Le recel impose donc la réunion de deux éléments cumulatifs :
- un élément matériel, c'est-à-dire des faits tels que le détournement, l'omission, la dissimulation d'éléments dépendant de la succession ou toute man'uvre frauduleuse impliquant une rupture de l'égalité du partage,
- un élément intentionnel, à savoir, la volonté délibérée de modifier l'équilibre successoral à son avantage, en fraude et au détriment des autres successibles.

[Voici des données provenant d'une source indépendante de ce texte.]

-- ==== Sys2Proof/Machine/FaultLog.lean ====
section
/-!
DEFINITION. The record of a fault (spec/24_faults_ordering.md R643), and the count of the faults of a metrology engine (R156).
-/
namespace Sys2Proof.Machine

/-- A fault recorded in SYS_FLTLAST, and one of class 2 to 4 in the standard log. -/
def faultNote (cls : Nat) (i : Island) (cause : Nat) (s : State) : State :=
  let t := (((s.put Fd.SYS_FLTLAST_CLASS cls).put Fd.SYS_FLTLAST_ISL i.num).put Fd.SYS_FLTLAST_CAUSE cause).raise Fd.SYS_FLT_NEW
  if 2 ≤ cls then logWrite 0x000E 0 (t.regN Reg.SYS_FLTLAST) t else t

/-- A fault for which SYS_FLTLAST.CAUSE has no code: its code is a free value. -/
def faultOther (cls : Nat) (i : Island) (s : State) : State :=
  let (w, t) := s.fresh
  faultNote cls i (w.toNat % 256) t

/-- The faults of an engine within the last 720 h (R156). -/
def faultCount (s : State) (e : Nat) : Nat :=
  (s.pts.faultHours.filter (fun f => f.1 == e && decide (s.regN Reg.MEM_HOURS - f.2 ≤ 720))).length

/-- The faults of both engines within the last 720 h shown (PTS_ENG.FAULTS). -/
def faultsShow (s : State) : State := upTo 2 (fun e t => t.put (Fd.PTS_ENG_FAULTS e) (min (faultCount t e) 255)) s

end Sys2Proof.Machine
end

Les consorts B. contestent le jugement en ce qu'il a considéré que la sanction du recel n'était pas applicable, alors qu'ils maintiennent leur demande de la voir appliquer à l'encontre de leur tante Mme Nicole B. concernant, tant au titre des demandes de Mme Valérie B. que de celles de M. Jean-Christophe B. :
- La dot constituée à son profit en 1971 ;
- La donation du 29 novembre 1976 (appartement du [...]) ;
- Les retraits et paiements, non justifiés, effectués à l'aide de la carte de Suzanne B. ;
- La donation de la somme de 150.000 EUR qui lui a été faite au moyen d'un chèque bancaire par Suzanne B. ;
- La donation de la somme de 5.255 EUR qui lui a été faite au moyen d'un chèque bancaire par Suzanne B. ;La donation de la somme de 23.000 EUR correspondant au chèque tiré à l'ordre de Citroën Dijon en mai 2010 ;
- La donation de la somme de 30.000 EUR remise par chèque tiré par Mme Nicole B. au profit de sa fille Séverine ;
- La libéralité de 48.937,50 EUR réglée en trois chèques tirés sur le compte de Suzanne B. auprès de la Barclays pour le paiement de charges de copropriété ;
- Les sommes résultant de chèques tirés sur les comptes de Suzanne B. lui ayant bénéficié ou ayant bénéficié à ses enfants,
Y ajoutant, pour la première fois à hauteur de cour :
S'agissant des sommes résultant de chèques tirés sur les comptes de Suzanne B. lui ayant bénéficié ou ayant bénéficié à ses enfants: "et sous réserve de ceux qui se révèleront ultérieurement" ;
Ainsi que, pour la première fois en appel :
Pour les biens et valeurs minorées figurant dans la déclaration de succession de Jean B. ;
- l'ensemble des libéralités des sommes payées pour le compte des enfants de Mme Nicole B. au titre des charges leur incombant depuis 1998 ;
- les libéralités pour les travaux sur l'appartement du 1er étage du [...], identifiés déjà au montant minimum de 50 048 EUR en 1999, qui lui incombaient en sa qualité de nu-propriétaire depuis 1983 ;
- les libéralités pour les travaux sur l'appartement de Trouville réalisés entre 1981 et le décès de Jean B., qui lui incombaient en sa qualité de nu-propriétaire depuis 1981;
- les libéralités de l'encaissement des locations de l'appartement de Trouville ;
- les libéralités des paiements de charges travaux de copropriété, qui lui incombaient en sa qualité de nu-propriétaire depuis 1981, sur l'appartement de Trouville et celui du [...] (outre les charges sur cet immeuble qui était, depuis 2003, sa résidence) ;
- pour les biens et valeurs minorées figurant dans la déclaration de succession de Suzanne B.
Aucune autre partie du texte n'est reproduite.